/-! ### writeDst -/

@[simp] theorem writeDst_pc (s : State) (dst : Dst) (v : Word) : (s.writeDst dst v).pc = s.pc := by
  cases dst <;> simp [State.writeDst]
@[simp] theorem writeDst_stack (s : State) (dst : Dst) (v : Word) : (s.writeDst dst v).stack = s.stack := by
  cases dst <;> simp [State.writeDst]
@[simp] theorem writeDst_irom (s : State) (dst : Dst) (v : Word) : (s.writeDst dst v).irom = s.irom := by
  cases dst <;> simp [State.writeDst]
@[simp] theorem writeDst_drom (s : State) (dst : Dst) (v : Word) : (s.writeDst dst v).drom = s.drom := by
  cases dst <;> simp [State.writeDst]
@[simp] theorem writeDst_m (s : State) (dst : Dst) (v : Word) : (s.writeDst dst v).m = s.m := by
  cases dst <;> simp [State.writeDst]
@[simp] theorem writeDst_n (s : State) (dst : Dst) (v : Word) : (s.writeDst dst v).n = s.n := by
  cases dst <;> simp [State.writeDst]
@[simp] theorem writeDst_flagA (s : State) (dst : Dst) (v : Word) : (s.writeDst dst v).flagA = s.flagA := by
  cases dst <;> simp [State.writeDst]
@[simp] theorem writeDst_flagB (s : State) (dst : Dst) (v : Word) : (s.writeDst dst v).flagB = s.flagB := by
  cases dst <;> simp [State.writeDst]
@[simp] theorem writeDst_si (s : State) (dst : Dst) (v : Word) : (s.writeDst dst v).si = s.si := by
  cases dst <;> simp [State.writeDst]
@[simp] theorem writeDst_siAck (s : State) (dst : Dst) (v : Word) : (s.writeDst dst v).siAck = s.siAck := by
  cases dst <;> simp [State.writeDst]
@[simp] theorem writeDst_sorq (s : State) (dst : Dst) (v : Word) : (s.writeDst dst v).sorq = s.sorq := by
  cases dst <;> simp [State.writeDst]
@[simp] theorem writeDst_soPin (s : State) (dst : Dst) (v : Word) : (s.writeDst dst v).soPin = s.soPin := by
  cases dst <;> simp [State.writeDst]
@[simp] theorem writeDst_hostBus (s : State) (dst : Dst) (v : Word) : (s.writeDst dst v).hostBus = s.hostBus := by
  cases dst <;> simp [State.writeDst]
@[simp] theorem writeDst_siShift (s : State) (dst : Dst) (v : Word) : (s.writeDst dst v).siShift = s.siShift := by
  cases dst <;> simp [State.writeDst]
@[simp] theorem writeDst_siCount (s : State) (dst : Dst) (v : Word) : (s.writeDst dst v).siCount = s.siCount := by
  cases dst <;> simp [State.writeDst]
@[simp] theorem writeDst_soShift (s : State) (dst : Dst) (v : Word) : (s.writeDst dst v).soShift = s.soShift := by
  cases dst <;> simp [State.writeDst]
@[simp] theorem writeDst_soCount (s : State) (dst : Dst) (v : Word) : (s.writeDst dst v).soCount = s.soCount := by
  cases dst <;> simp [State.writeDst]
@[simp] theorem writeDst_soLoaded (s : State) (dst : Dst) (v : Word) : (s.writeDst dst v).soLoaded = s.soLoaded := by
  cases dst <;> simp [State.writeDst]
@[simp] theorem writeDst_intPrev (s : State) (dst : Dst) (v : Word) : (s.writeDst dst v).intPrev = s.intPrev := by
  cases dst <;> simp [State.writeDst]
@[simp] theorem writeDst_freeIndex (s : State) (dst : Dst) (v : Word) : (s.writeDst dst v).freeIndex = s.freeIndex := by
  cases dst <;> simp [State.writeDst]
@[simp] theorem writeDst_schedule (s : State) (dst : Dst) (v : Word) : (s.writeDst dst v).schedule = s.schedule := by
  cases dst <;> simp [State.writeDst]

•••

Restate each line of the records above without any deviation.

Answer box:
/-! ### writeDst -/

@[simp] theorem writeDst_pc (s : State) (dst : Dst) (v : Word) : (s.writeDst dst v).pc = s.pc := by
  cases dst <;> simp [State.writeDst]
@[simp] theorem writeDst_stack (s : State) (dst : Dst) (v : Word) : (s.writeDst dst v).stack = s.stack := by
  cases dst <;> simp [State.writeDst]
@[simp] theorem writeDst_irom (s : State) (dst : Dst) (v : Word) : (s.writeDst dst v).irom = s.irom := by
  cases dst <;> simp [State.writeDst]
@[simp] theorem writeDst_drom (s : State) (dst : Dst) (v : Word) : (s.writeDst dst v).drom = s.drom := by
  cases dst <;> simp [State.writeDst]
@[simp] theorem writeDst_m (s : State) (dst : Dst) (v : Word) : (s.writeDst dst v).m = s.m := by
  cases dst <;> simp [State.writeDst]
@[simp] theorem writeDst_n (s : State) (dst : Dst) (v : Word) : (s.writeDst dst v).n = s.n := by
  cases dst <;> simp [State.writeDst]
@[simp] theorem writeDst_flagA (s : State) (dst : Dst) (v : Word) : (s.writeDst dst v).flagA = s.flagA := by
  cases dst <;> simp [State.writeDst]
@[simp] theorem writeDst_flagB (s : State) (dst : Dst) (v : Word) : (s.writeDst dst v).flagB = s.flagB := by
  cases dst <;> simp [State.writeDst]
@[simp] theorem writeDst_si (s : State) (dst : Dst) (v : Word) : (s.writeDst dst v).si = s.si := by
  cases dst <;> simp [State.writeDst]
@[simp] theorem writeDst_siAck (s : State) (dst : Dst) (v : Word) : (s.writeDst dst v).siAck = s.siAck := by
  cases dst <;> simp [State.writeDst]
@[simp] theorem writeDst_sorq (s : State) (dst : Dst) (v : Word) : (s.writeDst dst v).sorq = s.sorq := by
  cases dst <;> simp [State.writeDst]
@[simp] theorem writeDst_soPin (s : State) (dst : Dst) (v : Word) : (s.writeDst dst v).soPin = s.soPin := by
  cases dst <;> simp [State.writeDst]
@[simp] theorem writeDst_hostBus (s : State) (dst : Dst) (v : Word) : (s.writeDst dst v).hostBus = s.hostBus := by
  cases dst <;> simp [State.writeDst]
@[simp] theorem writeDst_siShift (s : State) (dst : Dst) (v : Word) : (s.writeDst dst v).siShift = s.siShift := by
  cases dst <;> simp [State.writeDst]
@[simp] theorem writeDst_siCount (s : State) (dst : Dst) (v : Word) : (s.writeDst dst v).siCount = s.siCount := by
  cases dst <;> simp [State.writeDst]
@[simp] theorem writeDst_soShift (s : State) (dst : Dst) (v : Word) : (s.writeDst dst v).soShift = s.soShift := by
  cases dst <;> simp [State.writeDst]
@[simp] theorem writeDst_soCount (s : State) (dst : Dst) (v : Word) : (s.writeDst dst v).soCount = s.soCount := by
  cases dst <;> simp [State.writeDst]
@[simp] theorem writeDst_soLoaded (s : State) (dst : Dst) (v : Word) : (s.writeDst dst v).soLoaded = s.soLoaded := by
  cases dst <;> simp [State.writeDst]
@[simp] theorem writeDst_intPrev (s : State) (dst : Dst) (v : Word) : (s.writeDst dst v).intPrev = s.intPrev := by
  cases dst <;> simp [State.writeDst]
@[simp] theorem writeDst_freeIndex (s : State) (dst : Dst) (v : Word) : (s.writeDst dst v).freeIndex = s.freeIndex := by
  cases dst <;> simp [State.writeDst]
@[simp] theorem writeDst_schedule (s : State) (dst : Dst) (v : Word) : (s.writeDst dst v).schedule = s.schedule := by
  cases dst <;> simp [State.writeDst]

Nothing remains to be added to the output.